[Start of Attachment]

/-- The operators (Table 11-5). -/
def opRow (op : Nat) : Option OpRow :=
  if op ≤ 0x05 then some rowNone
  else match op with
  | 0x10 => some (rowSrc 1 .any)
  | 0x11 => some (rowSrc 0 .any)
  | 0x12 => some (rowSrc 2 .any)
  | 0x13 => some (rowSrc 2 .any)
  | 0x14 => some { use := [false, true, false, false], ty := .queue }
  | 0x15 => some { use := [true, false, false, false], ty := .queue }
  | 0x16 => some (rowSrc 1 .pair)
  | 0x17 => some (rowSrc 1 .any)
  | 0x20 => some (rowSrc 2 .fi true)
  | 0x21 => some (rowSrc 2 .fi true)
  | 0x22 => some (rowSrc 2 .fi true)
  | 0x23 => some (rowSrc 3 .f true)
  | 0x24 => some (rowSrc 2 .f)
  | 0x25 => some (rowSrc 2 .fi)
  | 0x26 => some (rowSrc 2 .fi)
  | 0x27 => some (rowSrc 1 .fi)
  | 0x28 => some (rowSrc 1 .f)
  | 0x29 => some (rowSrc 1 .f)
  | 0x2A => some (rowSrc 1 .f)
  | 0x2B => some (rowSrc 1 .f)
  | 0x2C => some (rowSrc 1 .fi true)
  | 0x2D => some (rowSrc 1 .fi)
  | 0x2E => some (rowSrc 3 .fi)
  | 0x2F => some (rowSrc 2 .f)
  | 0x30 => some (rowSrc 1 .sum true)
  | 0x31 => some (rowSrc 1 .fi)
  | 0x32 => some (rowSrc 1 .fi)
  | 0x33 => some (rowSrc 1 .argmax)
  | 0x34 => some (rowSrc 2 .matmul true)
  | 0x35 => some (rowSrc 3 .sum true)
  | _ => none

/-- The shape of an operand as the operator reads or writes it: rows, columns and element size. `none` for an operand
reached through indices, or not named. -/
def Desc.shape (d : Desc) (k : Nat) : Option (Nat × Nat × Nat) :=
  if oMode (d.opnd k) == 0 then none else
  let r := d.rows.toNat
  let c := d.cols.toNat
  let a := d.arg.toNat
  let i := tySize d.tin
  let o := tySize d.tout
  let plain := if k == 0 then (r, c, o) else (r, c, i)
  match d.opn, k with
  | 0x12, 1 => none
  | 0x12, 2 => some (r, c, 4)
  | 0x13, 0 => none
  | 0x13, 2 => some (r, c, 4)
  | 0x14, _ => some (r, 16, 4)
  | 0x15, _ => some (r, 16, 4)
  | 0x17, 0 => some (c, r, o)
  | 0x2F, 2 => some (1, 2 * a, 4)
  | 0x30, 0 => some (r, 1, o)
  | 0x31, 0 => some (r, 1, o)
  | 0x32, 0 => some (r, 1, o)
  | 0x33, 0 => some (r, 1, o)
  | 0x34, 1 => some (r, a, i)
  | 0x34, 2 => some (a, c, i)
  | 0x35, 0 => some (r, 1, o)
  | 0x35, 2 => some (r, c, 4)
  | 0x35, 3 => none
  | _, _ => some plain
/-- The element size by which an operand's fields are judged. -/
def Desc.elSize (d : Desc) (k : Nat) : Nat :=
  match d.shape k with
  | some (_, _, n) => n
  | none => if k == 0 then tySize d.tout else tySize d.tin

/-- MODE of an operand that the operator names: an indexed or paired array, a queue's entries, or any. -/
def Desc.modeOk (d : Desc) (k : Nat) : Bool :=
  let m := oMode (d.opnd k)
  let s := oStride (d.opnd k)
  match d.opn, k with
  | 0x12, 1 => m == 1
  | 0x13, 0 => m == 1
  | 0x2F, 2 => m == 1
  | 0x35, 3 => m == 1
  | 0x14, _ => m == 1 && decide (64 ≤ s) && s % 64 == 0
  | 0x15, _ => m == 1 && decide (64 ≤ s) && s % 64 == 0
  | _, _ => m == 1 || m == 2

/-- An operand field keeps R263 and R264. -/
def Desc.opndOk (d : Desc) (use : List Bool) (k : Nat) : Bool :=
  let f := d.opnd k
  if use.getD k false then
    d.modeOk k && oAddr f % d.elSize k == 0 && oStride f % d.elSize k == 0
  else f == 0

/-- ARG and IMM as the operator limits them, in a list of `n` descriptors. -/
def Desc.argOk (d : Desc) (n : Nat) : Bool :=
  let a := d.arg.toNat
  match d.opn with
  | 0x02 => decide (a < n)
  | 0x03 => decide (a % 2 ^ 24 < n) && decide (a < 2 ^ 26) && decide (1 ≤ d.imm.toNat % 2 ^ 32) &&
      decide (d.imm.toNat % 2 ^ 32 ≤ 2 ^ 24)
  | 0x05 => decide (a ≤ 9999)
  | 0x14 => d.cols == 1
  | 0x15 => d.cols == 1
  | 0x2F => decide (2 ≤ a) && decide (a ≤ 4096)
  | 0x34 => decide (1 ≤ a) && decide (a ≤ 4096)
  | _ => true

/-- A descriptor of a list of `n` keeps R263 and R264; `nset` is the number of region sets. -/
def Desc.ok (d : Desc) (n nset : Nat) (b : Bytes) : Bool :=
  match opRow d.opn with
  | none => false
  | some r =>
    decide (d.ty.toNat < 64) && r.ty.ok d.tin d.tout && decide (d.ctrl.toNat < 8) && (r.acc || !d.acc) &&
    (List.range 4).all (d.opndOk r.use) && d.argOk n &&
    d.wait.toNat / 256 % 64 == 0 && !d.set.getLsbD 14 && d.queue.toNat / 1024 == 0 &&
    (d.opn == 0x14 || d.opn == 0x15 || d.queue == 0) && decide (d.rset.toNat < nset) && isZero b 60 4

/-! ## The container (Tables 11-8 and 11-9) -/

/-- The entries of a section. -/
def section_ (b : Bytes) (off n size : Nat) : List Bytes := (List.range n).map fun i => sub b (off + size * i) size

/-- The preload records from an offset, and where they end. -/
def readInit (b : Bytes) : Nat → Nat → List (Nat × Bytes) × Nat × Bool
  | 0, o => ([], o, true)
  | n + 1, o =>
    let len := fld b (o + 8) 4
    let (rs, e, ok) := readInit b n (o + 16 + (len + 63) / 64 * 64)
    ((fld b o 8, sub b (o + 16) len) :: rs, e, ok && isZero b (o + 12) 4)

/-- A range lies in one slice's data area (R258). -/
def inData (a n : Nat) : Bool := decide (a + n ≤ 2 ^ 31) && decide (a % 2 ^ 25 + n ≤ 0x1C00000)
/-- A range lies in a device window (Table 11-1). -/
def inWindow (a n : Nat) : Bool :=
  (decide (0x400000000 ≤ a) && decide (a + n ≤ 0x400001000)) || (decide (0x400010000 ≤ a) && decide (a + n ≤ 0x400020000)) ||
  (a == 0x400020000 && decide (n ≤ 64))
/-- A range lies in LPDDR5X of a capacity in GiB. -/
def inSpill (cap a n : Nat) : Bool := decide (0x800000000 ≤ a) && decide (a + n ≤ 0x800000000 + cap * 2 ^ 30)
/-- An address is of LPDDR5X. -/
def isSpill (a : Nat) : Bool := decide (0x800000000 ≤ a)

[End of Attachment]

◆ **Task statement**:
Please copy every line of the material that contains the word "with".

◆ **Response to the task**:
  else match op with
  match d.opn, k with
  match d.shape k with
  match d.opn, k with
  match d.opn with
  match opRow d.opn with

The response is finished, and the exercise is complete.